Of course, the remain side may also be suffering under group think too. I don't discount the possibility. All I would say is that all the evidence points to the folly that Brexit represents and impartial international commentators are almost universal in thinking we've gone totally doolally.  Trump is also in favour of it, which is the killer fact for me.

I genuinely think the Conservative party have set out on the road to oblivion. It might not happen at this election but Conservatism will never be the same again.

Yesterday a couple of significant, potentially election threatening, events occurred for Johnson.

Firstly, Farage launched The Brexit Party's campaign by offering the PM a Faustian pact where he would stand down most of his candidates in return for Johnson dropping the deal he negotiated with the EU and pursuing an even harder, albeit totally impossible, no-deal + WTO Brexit.  Johnson quickly ruled it out, which means he may well do it eventually if there was some electoral advantage for him.  Farage likes to think he will steal Labour voters in the north and Tory voters in the south as if he's a threat to both sides.
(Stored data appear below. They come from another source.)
-- ==== Sys2Proof/Machine/Divide.lean ====
section
/-! DEFINITION. DIVIDE and DIVIDE.T (40_divider.md R117). -/

namespace Sys2Proof.Machine

/-- DIVIDE: the word 0x80000000 (40_divider.md R117). -/
def execDivide (s : State) : Result State := launch 0b000 (some (.divide, false)) s

/-- DIVIDE.T: the word 0x80000004 (40_divider.md R117). -/
def execDivideT (s : State) : Result State := launch 0b100 (some (.divide, true)) s

/-- `CommitDivide(rem)` (40_divider.md R117). -/
def commitDivide (rem : Bits) (s : State) : State := setClean false (clearFrame (storeResult rem s))

end Sys2Proof.Machine
end

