-- ==== Sys2Proof/Machine/Step.lean ====
section
/-! DEFINITION. One transition of the whole machine (20_memory.md R72), and how a command word comes to be the next one. -/

namespace Sys2Proof.Machine

/-- One atomic transition: of the agent the schedule names first, or of the default agent when it names none. -/
def step (s : State) : Host.Outcome State Fault Refusal :=
  match s.turns with
  | [] => takeTurn (defaultTurn s) s
  | t :: rest => takeTurn t { s with turns := rest }

/-- `s` with the host about to write the command word `w` to CTRL: the engine fetches nothing (10_state.md R23), and a
command is the value of one CTRL write. Log entry 2. -/
def State.withFetchWord (s : State) (_nbits w : Nat) : State :=
  { s with
    turns := .host :: s.turns
    host := { s.host with prog := .wr 0x0000 (BitVec.ofNat 32 w) :: s.host.prog } }

end Sys2Proof.Machine
end

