-- ==== Sys2Proof/Laws/Bus.lean ====
section
/-! SUPPORT. The register window: names and offsets agree, what a read can be, and what a write can be. -/

namespace Sys2Proof.Machine

theorem admittedAccess_iff (width off : Nat) :
    admittedAccess width off = true ↔ width = 4 ∧ off % 4 = 0 ∧ off < 0x4000 := by
  simp [admittedAccess, and_assoc]

/-! The map of 20_memory.md R60, one lemma per buffer: the byte at distance `k` from a buffer's first word lies in word
`k / 4`. -/

theorem regAt_gbuf (k : Nat) (h : k < 0x80) : regAt (0x0100 + k) = .gbuf (k / 4) := by
  simp (disch := omega) only [regAt, if_pos, if_neg, Nat.add_sub_cancel_left]

theorem regAt_rbuf (k : Nat) (h : k < 0x80) : regAt (0x0180 + k) = .rbuf (k / 4) := by
  simp (disch := omega) only [regAt, if_pos, if_neg, Nat.add_sub_cancel_left]

theorem regAt_trecBefore (k : Nat) (h : k < 0x80) : regAt (0x0200 + k) = .trecBefore (k / 4) := by
  simp (disch := omega) only [regAt, if_pos, if_neg, Nat.add_sub_cancel_left]

theorem regAt_trecAfter (k : Nat) (h : k < 0x80) : regAt (0x0280 + k) = .trecAfter (k / 4) := by
  simp (disch := omega) only [regAt, if_pos, if_neg, Nat.add_sub_cancel_left]

theorem regAt_dbuf (k : Nat) (h : k < 0x1000) : regAt (0x1000 + k) = .dbuf (k / 4) := by
  simp (disch := omega) only [regAt, if_pos, if_neg, Nat.add_sub_cancel_left]

theorem regAt_xbuf (k : Nat) (h : k < 0x1000) : regAt (0x2000 + k) = .xbuf (k / 4) := by
  simp (disch := omega) only [regAt, if_pos, if_neg, Nat.add_sub_cancel_left]

/-- The map gives every named register back at its own offset. -/
theorem regAt_regOffset (r : Reg) (h : r.wellFormed = true) : regAt (regOffset r) = r := by
  have bound : ∀ n w : Nat, decide (w < n) = true → 4 * w < 4 * n := fun n w hw => by have := of_decide_eq_true hw; omega
  have word : ∀ w : Nat, 4 * w / 4 = w := fun w => by omega
  cases r with
  | gbuf w => exact (regAt_gbuf _ (bound 32 w h)).trans (by rw [word])
  | rbuf w => exact (regAt_rbuf _ (bound 32 w h)).trans (by rw [word])
  | trecBefore w => exact (regAt_trecBefore _ (bound 32 w h)).trans (by rw [word])
  | trecAfter w => exact (regAt_trecAfter _ (bound 32 w h)).trans (by rw [word])
  | dbuf w => exact (regAt_dbuf _ (bound 1024 w h)).trans (by rw [word])
  | xbuf w => exact (regAt_xbuf _ (bound 1024 w h)).trans (by rw [word])
  | _ => rfl

theorem regOffset_admitted (r : Reg) (h : r.wellFormed = true) : admittedAccess 4 (regOffset r) = true := by
  rw [admittedAccess_iff]
  refine ⟨rfl, ?_⟩
  cases r
  case gbuf w | rbuf w | trecBefore w | trecAfter w | dbuf w | xbuf w =>
    have hw : w < _ := of_decide_eq_true h
    simp only [regOffset]
    omega
  all_goals simp [regOffset]

/-- Everything a read can do: give a value and leave the state, or draw. -/
theorem readReg_cases (r : Reg) (s : State) :
    (readReg r s = (regValue s r, s) ∧ (s.regs.status.busy && drawnWhileBusy r) = false) ∨
    (readReg r s = (Config.busyDraw s.draws, { s with draws := s.draws + 1 }) ∧
      s.regs.status.busy = true ∧ drawnWhileBusy r = true) := by
  by_cases h : (s.regs.status.busy && drawnWhileBusy r) = true
  · exact .inr ⟨by rw [readReg, if_pos h], by simpa using h⟩
  · exact .inl ⟨by rw [readReg, if_neg h], by simpa using h⟩

theorem readReg_defined (r : Reg) (s : State) (h : s.regs.status.busy = false ∨ drawnWhileBusy r = false) :
    readReg r s = (regValue s r, s) := by
  rcases readReg_cases r s with ⟨h1, -⟩ | ⟨-, h2, h3⟩
  · exact h1
  · rcases h with h | h <;> simp_all

/-- A read changes at most the model's draw counter. -/
theorem readReg_state (r : Reg) (s : State) : ∃ d, (readReg r s).2 = { s with draws := d } := by
  rcases readReg_cases r s with ⟨h, -⟩ | ⟨h, -⟩ <;> rw [h]
  · exact ⟨s.draws, rfl⟩
  · exact ⟨_, rfl⟩

theorem memRead_admitted (width off : Nat) (s : State) (h : admittedAccess width off = true) :
    memRead width off s = .next (readReg (regAt off) s) := by simp [memRead, h]

theorem memRead_refused (width off : Nat) (s : State) (h : admittedAccess width off = false) :
    memRead width off s = .refused (.badAccess width off) := by simp [memRead, h]

theorem memWrite_admitted (width off : Nat) (v : Word) (s : State) (h : admittedAccess width off = true) :
    memWrite width off v s = writeReg (regAt off) v s := by simp [memWrite, h]

theorem memWrite_refused (width off : Nat) (v : Word) (s : State) (h : admittedAccess width off = false) :
    memWrite width off v s = .refused (.badAccess width off) := by simp [memWrite, h]

/-- Every command word has a next state. -/
theorem exec_next (i : Instr) (s : State) : ∃ t, exec i s = .next t := by
  rcases exec_cases i s with h | ⟨low, cmd, h, -⟩
  · exact ⟨_, h⟩
  · rw [h]
    rcases launch_cases low cmd s with ⟨-, h⟩ | ⟨-, e, -, h⟩ | ⟨-, op, tr, -, -, h⟩ <;> exact ⟨_, h⟩

/-- Everything a register write can do (20_memory.md R65). -/
theorem writeReg_cases (r : Reg) (v : Word) (s : State) :
    (r = .ctrl ∧ writeReg r v s = exec (decodeWord v) s) ∨
    (∃ regs, writeReg r v s = .next { s with regs := regs } ∧
      (regs = s.regs ∨ regs = { s.regs with irqEn := v.getLsbD 0 } ∨ regs = { s.regs with dlen := v } ∨
        regs = { s.regs with glen := v } ∨ regs = { s.regs with tidx := v })) ∨
    (∃ w, r = .gbuf w ∧ writeReg r v s = .next (writeGbufWord w v s)) ∨
    (∃ w, r = .dbuf w ∧ writeReg r v s = .next (writeDbufWord w v s)) := by
  cases r
  case ctrl => exact .inl ⟨rfl, rfl⟩
  case irqen => exact .inr (.inl ⟨_, rfl, .inr (.inl rfl)⟩)
  case dlen => exact .inr (.inl ⟨_, rfl, .inr (.inr (.inl rfl))⟩)
  case glen => exact .inr (.inl ⟨_, rfl, .inr (.inr (.inr (.inl rfl)))⟩)
  case tidx => exact .inr (.inl ⟨_, rfl, .inr (.inr (.inr (.inr rfl)))⟩)
  case gbuf w => exact .inr (.inr (.inl ⟨w, rfl, rfl⟩))
  case dbuf w => exact .inr (.inr (.inr ⟨w, rfl, rfl⟩))
  all_goals exact .inr (.inl ⟨s.regs, rfl, .inl rfl⟩)

theorem writeReg_next (r : Reg) (v : Word) (s : State) : ∃ t, writeReg r v s = .next t := by
  rcases writeReg_cases r v s with ⟨-, h⟩ | ⟨_, h, -⟩ | ⟨_, -, h⟩ | ⟨_, -, h⟩ <;> rw [h]
  · exact exec_next _ _
  all_goals exact ⟨_, rfl⟩

/-! ## Bits of the views -/

/-- A command word never touches the host agent. -/
theorem exec_host (i : Instr) (s t : State) (h : exec i s = .next t) : t.host = s.host := by
  rcases exec_cases i s with e | ⟨low, cmd, e, -⟩
  · rw [e] at h; cases h; rfl
  · rcases launch_cases low cmd s with ⟨_, l⟩ | ⟨_, _, _, l⟩ | ⟨_, _, _, _, _, l⟩ <;> (rw [e, l] at h; cases h; rfl)

theorem writeReg_host (r : Reg) (v : Word) (s t : State) (h : writeReg r v s = .next t) : t.host = s.host := by
  cases r with
  | ctrl => exact exec_host _ _ _ h
  | _ => cases h; rfl

theorem regValue_dbuf_bit (s : State) (w b : Nat) (h : b < 32) :
    (regValue s (.dbuf w)).getLsbD b = dbufBit s (32 * w + (31 - b)) := packWord_getLsbD (dbufBit s) w b h

theorem regValue_gbuf_bit (s : State) (w b : Nat) (h : b < 32) :
    (regValue s (.gbuf w)).getLsbD b = gbufBit s (32 * w + (31 - b)) := packWord_getLsbD (gbufBit s) w b h

theorem regValue_rbuf_bit (s : State) (w b : Nat) (h : b < 32) :
    (regValue s (.rbuf w)).getLsbD b =
      (decide (32 * w + (31 - b) < s.regs.rlen.toNat) && rbufBit s (32 * w + (31 - b))) :=
  packWord_getLsbD (fun j => decide (j < s.regs.rlen.toNat) && rbufBit s j) w b h

theorem regValue_xbuf_bit (s : State) (w b : Nat) (h : b < 32) :
    (regValue s (.xbuf w)).getLsbD b =
      (decide (32 * w + (31 - b) < s.regs.xlen.toNat) && xbufBit s (32 * w + (31 - b))) :=
  packWord_getLsbD (fun j => decide (j < s.regs.xlen.toNat) && xbufBit s j) w b h

theorem windowView_bit (s : State) (content : TraceRec → Bits) (w b : Nat) (h : b < 32) (rec : TraceRec)
    (hr : shownRecord s = some rec) :
    (windowView s content w).getLsbD b =
      (decide (32 * w + (31 - b) < rec.width) && decide (32 * w + (31 - b) < s.cfg.nmax) &&
        (content rec).getD (32 * w + (31 - b)) false) := by
  simp only [windowView, hr]
  exact packWord_getLsbD (fun j => decide (j < rec.width) && decide (j < s.cfg.nmax) && (content rec).getD j false) w b h

theorem shownRecord_none (s : State) (h : s.regs.tcount.toNat ≤ s.regs.tidx.toNat) : shownRecord s = none := by
  simp [shownRecord]; omega

theorem shownRecord_some (s : State) (h : s.regs.tidx.toNat < s.regs.tcount.toNat) :
    shownRecord s = some (traceRecord s s.regs.tidx.toNat) := by
  simp [shownRecord, h]

end Sys2Proof.Machine
end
In truth I think Johnson has far more to fear from The Brexit Party and he knows it.  TBP candidates in most seats will play in our favour I'm sure.

Farage's offer also sets out clearly how it is impossible that people knew what they were voting for in 2016.  The two men who spearheaded the two leave campaigns (Vote Leave and Leave.eu) cannot now agree on what leave means.  How could 17 million voters have a single destination in mind?

Secondly, we learned that the Metropolitan Police handed a file to the CPS on 17th October about their investigation into Vote Leave's law breaking during the referendum. The police reportedly are now seeking further legal advice on how to proceed.  Nothing is expected during the election campaign because of the 'sensitive nature' of the case.

We ca only hope the CPS do make an announcement or something leaks out.  It would be a travesty if Johnson scrapes home in the election only for the electorate to find out afterwards he committed criminal acts during the 2016 referendum campaign.

How many PMs have gone into a election campaign with the threat of prosecution against them? If nothing else it will cast a pall over him as well as Gove and Cummings.